Toward Disentangled and Controllable Deep Metric Learning With Human-Like Concept Decomposition.

Journal: IEEE transactions on neural networks and learning systems
Published Date:

Abstract

Deep metric learning (DML) has shown significant advancements in learning discriminative embeddings for images, playing a crucial role in various vision tasks. However, existing methods typically rely on deep neural networks to extract holistic embeddings, which are challenging to disentangle and interpret. To address this issue, we take inspiration from human cognition, where objects are decomposed into distinct concepts for better understanding. Specifically, we propose the concept metrics network (CMNs) to achieve disentangled and controllable DML. CMN begins by initializing learnable concept vectors to represent various visual concepts.

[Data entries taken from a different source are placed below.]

/-- The first code that refuses a DIR from IDLE (R93). -/
def State.dirRefusal (s : State) (m : MoverId) (d : Dir) : Option RefusalCode :=
  if !s.lineFit then some .lineUnfit
  else if s.suc.phase = .quiet then some .starting
  else if s.suc.standDown then some .standby
  else if s.haltActive then some .halted
  else if s.endReached m d then some .atLimit
  else none

/-- A release guard of this station is running on the mover (R95). -/
def guardedAgainst (r : Mover) (src : Nat) : Bool :=
  match r.releaseGuard with
  | some (g, _) => g = src
  | none => false

/-- A DIR from the driver of record changes the direction of a mover that has not begun to move; it is abandoned where
the new direction's end is already reached (Table 5-7). -/
def State.turnRequest (s : State) (m : MoverId) (d : Dir) : State :=
  let t := s.onMover m fun r => { r with direction := some d, lastDrive := some s.now }
  if s.endReached m d then t.enterIdle m .atLimit else t

/-- A DIR_A or DIR_B that has passed the checks of R91 (R93, R94, R111, R88). -/
def State.driveDir (s : State) (m : MoverId) (src : Nat) (d : Dir) : State :=
  match s.mover m with
  | none => s
  | some r =>
    match r.phase with
    | .idle =>
      if guardedAgainst r src then s
      else
        match s.dirRefusal m d with
        | some code => s.refuseDrive m code
        | none => s.enterRequesting m src d
    | .faulted => s.refuseDrive m .notCleared
    | .unfitted => s.refuseDrive m .notFitted
    | .requesting | .unlocking =>
      if r.driver ≠ some src then s.refuseDrive m .busy
      else if r.direction = some d then s.onMover m fun x => { x with lastDrive := some s.now }
      else s.turnRequest m d
    | .running =>
      if r.driver ≠ some src then s.refuseDrive m .busy
      else if r.direction = some d then s.onMover m fun x => { x with lastDrive := some s.now }
      else (s.enterStopping m .reversal (some d)).onMover m fun x => { x with lastDrive := some s.now }
    | .stopping =>
      if r.driver ≠ some src then s.refuseDrive m .busy
      else if r.direction = some d then s
      else s.onMover m fun x => { x with reversal := some d, lastDrive := some s.now }
    | .locking => if r.driver ≠ some src then s.refuseDrive m .busy else s

/-- A STOP taken up sets a release guard for its sender, one hold-to-run timeout long (R95). -/
def State.setGuard (s : State) (m : MoverId) (src : Nat) : State :=
  s.onMover m fun r => { r with releaseGuard := some (src, s.now + (s.moverCfg m).holdTimeout) }
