-- ==== Sys2Proof/Machine/LineRows.lean ====
section
/-! DEFINITION. The commands of the ports and the transmit queue (Chapter 8): CARRIER_LOSS, DARK_PORT_TRANSITION,
LINK_PULSE, DWELL_END, LOSS_OF_LOCK, ERROR_WINDOW_END, CRC_ERROR, FRAME_ABORTED, TRANSMIT_START, ARBITRATION_LOSS,
ECHO_MISMATCH, FRAME_COMPLETION, DRIVE_STALE, TRANSITION_FROM_ANOTHER_STATION. -/

namespace Sys2Proof.Machine

open Sys2Proof

/-- CARRIER_LOSS (R150): the port enters DARK, its attempt is abandoned, departure is judged (R158, R159). -/
def execCarrierLoss (p : PortId) (s : State) : Result :=
  .next (if s.carrierDue p then announceChange s (s.movePort p (goDark s.now)).judgeDepartures else s)

/-- DARK_PORT_TRANSITION (R150, R152). -/
def execDarkPortTransition (p : PortId) (s : State) : Result :=
  .next (if s.portDark p then announceChange s (s.movePort p (wakePort s.cfg s.now)) else s)

/-- LINK_PULSE (R150): a pulse is sent, and it is itself the last transition on the pair. R152 does not say whether its
start symbol counts as one the port's receiver has decoded in a dwell; here it does not (DESIGN CHOICE,
notes/assumptions/34.md). -/
def execLinkPulse (p : PortId) (s : State) : Result :=
  .next (if s.pulseDue p then s.onPort p fun x => { x with lastTransition := s.now, pulseAt := some s.now } else s)

/-- DWELL_END (R152). -/
def execDwellEnd (p : PortId) (s : State) : Result :=
  .next
    (match s.dwellDue p with
    | some d => announceChange s (s.movePort p (endDwell s.cfg s.now d))
    | none => s)

/-- The receiver loses clock lock: the search goes on at the next setting (R152, R153). The transition that loses it
counts as carrier where the port is not itself sending (R150). -/
def loseLock (cfg : Cfg) (now : Nat) (x : Port) : Port :=
  seekOn cfg now (if x.attempt.isNone then seeTransition now x else x)

/-- LOSS_OF_LOCK (R152, R153, R160). -/
def execLossOfLock (p : PortId) (s : State) : Result :=
  .next
    (if s.portsOperate ∧ (s.liu.ports[p]).state ≠ .dark then announceChange s (s.movePort p (loseLock s.cfg s.now))
    else s)

/-- A window that ends: the next one follows without gap, with no errors (R153). -/
def nextWindow (x : Port) : Port := { x with windowEnd := x.windowEnd.map (· + Config.errorWindow), errors := 0 }

/-- ERROR_WINDOW_END (R153). -/
def execErrorWindowEnd (p : PortId) (s : State) : Result :=
  .next (if s.windowDue p then s.onPort p nextWindow else s)

/-- CRC_ERROR (R160): a frame ends with a failing CRC. -/
def execCrcError (p : PortId) (s : State) : Result :=
  .next (if s.hears p then announceChange s (s.takeBadFrame p) else s)

/-- FRAME_ABORTED (R160): no count and no fault; what was seen of the frame was transitions (R150). -/
def execFrameAborted (p : PortId) (s : State) : Result :=
  .next (if s.hears p then s.onPort p (seeTransition s.now) else s)

/-- TRANSMIT_START (R155, R158), at an idle gap. -/
def execTransmitStart (p : PortId) (s : State) : Result :=
  .next
    (if s.canStart p then
      match s.chooseFrame p with
      | some q => s.onPort p fun x => { x with attempt := some { serial := q.serial, frame := q.frame } }
      | none => s
    else s)

/-- ARBITRATION_LOSS (R155): the port stops driving, and the frame stays unsent on it. -/
def execArbitrationLoss (p : PortId) (s : State) : Result :=
  .next (if (s.liu.ports[p]).attempt.isSome then s.onPort p (endAttempt s.now) else s)

/-- ECHO_MISMATCH (R156), after the arbitration field. -/
def execEchoMismatch (p : PortId) (s : State) : Result :=
  .next
    (match (s.liu.ports[p]).attempt with
    | some a => announceChange s (s.mismatchFrame p a)
    | none => s)

/-- FRAME_COMPLETION (R156). -/
def execFrameCompletion (p : PortId) (s : State) : Result :=
  .next
    (match (s.liu.ports[p]).attempt with
    | some a => s.completeFrame p a
    | none => s)

/-- DRIVE_STALE (R159). -/
def execDriveStale (s : State) : Result := .next s.ageDrive

/-- A transition seen at a port that is not DARK, and whether it completed a start symbol (R150, R152). -/
def heardAt (now : Nat) (startSymbol : Bool) (x : Port) : Port :=
  if startSymbol then seeStart (seeTransition now x) else seeTransition now x

/-- TRANSITION_FROM_ANOTHER_STATION (R150). -/
def execTransitionFromAnotherStation (p : PortId) (startSymbol : Bool) (s : State) : Result :=
  .next (if s.hears p then s.onPort p (heardAt s.now startSymbol) else s)

end Sys2Proof.Machine
end

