-- ==== Sys2Proof/Machine/LoadRows.lean ====
section
/-! DEFINITION. The commands of the load channels and the sense inputs (Chapters 3 and 7): FADE_BEAT,
INRUSH_WINDOW_EXPIRY, SENSE_READING, CHANNEL_TRIP, TRIP_MEMORY_EXPIRY. -/

namespace Sys2Proof.Machine

open Sys2Proof

/-- FADE_BEAT (R51), at a whole multiple of 10 ms. -/
def execFadeBeat (s : State) : Result :=
  .next (if s.now % Config.beatInterval = 0 then allChannels.foldl State.beatChannel s else s)

/-- The window runs out: the single threshold is in force from here, and the current as last read is compared with it
at this instant (R54, R55). -/
def windowOut (now : Nat) (c : ChannelCfg) (ch : Channel) : Channel := compareReading now c { ch with inrush := none }

/-- INRUSH_WINDOW_EXPIRY (R54). -/
def execInrushWindowExpiry (c : ChannelId) (s : State) : Result :=
  .next (if due (s.lcu.channels[c]).inrush s.now then s.onChannel c (windowOut s.now s.cfg.channels[c]) else s)

/-- SENSE_READING (R146, R147): a conversion of an input. -/
def execSenseReading (cs : SenseId) (raw : Int) (s : State) : Result := .next (s.convert cs raw)

/-- CHANNEL_TRIP (R55 to R57), in either order with what else reaches the channel at its instant (R59, R62). -/
def execChannelTrip (c : ChannelId) (s : State) : Result := .next (if s.tripDue c then s.trip c else s)

/-- TRIP_MEMORY_EXPIRY (R58). -/
def execTripMemoryExpiry (c : ChannelId) (s : State) : Result :=
  .next
    (if due (s.lcu.channels[c]).tripMemory s.now then s.onChannel c fun ch => { ch with tripMemory := none } else s)

end Sys2Proof.Machine
end

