/-- LOCK_TIMER_EXPIRY, TRAVEL_TIMEOUT, OVERLOAD and STALL: the mover enters FAULTED with its reason as its code, every
field of its motion dropped, its entry gone and its claim released, and the kind is reported (R100, R103, R104, R106,
R107, R125). -/
def Obligations.TimersPutAMoverIntoFaulted : Prop :=
  ∀ (m : MoverId) (r : Mover) (s : State), s.mover m = some r →
    let faults := fun (c : Instr) (reason : FaultReason) (code : RefusalCode) (kind : FaultKind) =>
      ∃ t, exec c s = .next t ∧ t.claim m = .unclaimed ∧ t.demandOf (.mover m) = none ∧ t.active kind = true ∧
        t.lcu = s.lcu ∧ t.ptu = s.ptu ∧ t.liu.ports = s.liu.ports ∧ t.fpr = s.fpr ∧
        t.mover m = some { r with
          phase := .faulted
          driver := none
          direction := none
          lastDrive := none
          stopReason := none
          reversal := none
          timer := none
          overTime := none
          stallSpan := none
          faultReason := some reason
          lastRefusal := code }
    (∀ k, r.phase = .unlocking ∨ r.phase = .locking → r.timer = some k → k ≤ s.now →
      faults (.lockTimerExpiry m) .lockJam .lockJam .lockJam) ∧
    (∀ k, r.phase = .running → (s.moverCfg m).kind ≠ .windlass → r.timer = some k → k ≤ s.now →
      faults (.travelTimeout m) .travelTimeout .travelTimeout .travelTimeout) ∧
    (∀ k, r.phase = .running → r.overTime = some k → k + 200 ≤ s.now →
      faults (.overload m) .overload .overload .overload) ∧
    (∀ k, r.phase = .running → (s.moverCfg m).kind = .windlass → r.stallSpan = some k →
      k + (s.moverCfg m).chain.stallTime ≤ s.now → faults (.stall m) .stall .stall .stall)

/-- The inputs of a moving mover: LOCK_OPEN takes UNLOCKING to RUNNING, both movers where the pin serves both (R100,
R101, R135), LOCK_CLOSED takes LOCKING to IDLE with the code of its stop reason (R106), the end switch of the present
direction abandons a request with AT_LIMIT and stops a RUNNING mover with AT_END (R98, R102). That LOCKING without a stop
reason, in a state no run reaches, ends with code NONE is the model's choice (notes/assumptions/15.md). -/
def Obligations.LockAndEndInputsAct : Prop :=
  ∀ (pin : PinId) (m : MoverId) (r : Mover) (s : State), s.working = true → s.mover m = some r →
    (s.fpr.pins[pin]).delivered = false →
    ((s.cfg.pins[pin]).fn = .lockOpen → (s.moverCfg m).lockOpen = some pin → r.phase = .unlocking →
      (s.mover (otherMover m) = none ∨ (s.moverCfg (otherMover m)).lockOpen ≠ some pin) →
      exec (.lockOpenChange pin true) s = .next ((s.deliverPin pin true).enterRunning m)) ∧
    ((s.cfg.pins[pin]).fn = .lockOpen → ∃ t, exec (.lockOpenChange pin true) s = .next t ∧
      ∀ (x : MoverId) (y : Mover), s.mover x = some y → t.mover x =
        if y.phase = .unlocking ∧ (s.moverCfg x).lockOpen = some pin then
          some { y with
            phase := .running
            stopReason := none
            reversal := none
            timer := if (s.moverCfg x).kind = .windlass then none else some (s.now + (s.moverCfg x).travel)
            overTime := none
            stallSpan := none }
        else some y) ∧
    ((s.cfg.pins[pin]).fn = .lockClosed → (s.moverCfg m).lockClosed = some pin → r.phase = .locking →
      ∃ t u, exec (.lockClosedChange pin true) s = .next t ∧ t.mover m = some u ∧ u.phase = .idle ∧
        t.claim m = .unclaimed ∧ t.demandOf (.mover m) = none ∧
        u.lastRefusal = match r.stopReason with | some x => x.endCode | none => .clear) ∧
    (∀ d, (s.cfg.pins[pin]).fn = .endA ∨ (s.cfg.pins[pin]).fn = .endB → (s.moverCfg m).kind ≠ .windlass →
      r.direction = some d → (match d with | .dirA => (s.moverCfg m).endA | .dirB => (s.moverCfg m).endB) = some pin →
      (r.phase = .running → ∃ t, exec (.endSwitchChange pin true) s = .next t ∧ t.mover m = some { r with
        phase := .stopping
        stopReason := some .atEnd
        reversal := none
        timer := some (s.now + (s.moverCfg m).stopDwell)
        overTime := none
        stallSpan := none }) ∧
      (r.phase = .requesting ∨ r.phase = .unlocking → ∃ t u, exec (.endSwitchChange pin true) s = .next t ∧
        t.mover m = some u ∧ u.phase = .idle ∧ u.lastRefusal = .atLimit ∧ t.claim m = .unclaimed))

These vectors are then associated with regional visual features via cross-attention mechanism, ensuring each vector corresponds to specific visual properties. Finally, the concept values, determined by their presence in the image, form the output embedding. Comprehensive experiments demonstrate that CMN effectively disentangles visual concepts, with each embedding dimension corresponding to a specific concept. Our method not only outperforms existing state-of-the-art methods in conventional DML application (i.e., image retrieval), but also enables more flexible and controllable application. The code is available at https://github.com/shchen0001/CMN.

Authors

  • Shuhuang Chen
  • Shiming Chen
  • Shuo Ye
  • Yuetian Wang
  • Xinge You
    School of Electronic Information and Communications, Huazhong University of Science and Technology, Wuhan, China; Shenzhen Huazhong University of Science and Technology Research Institute, China.

Keywords

No keywords available for this article.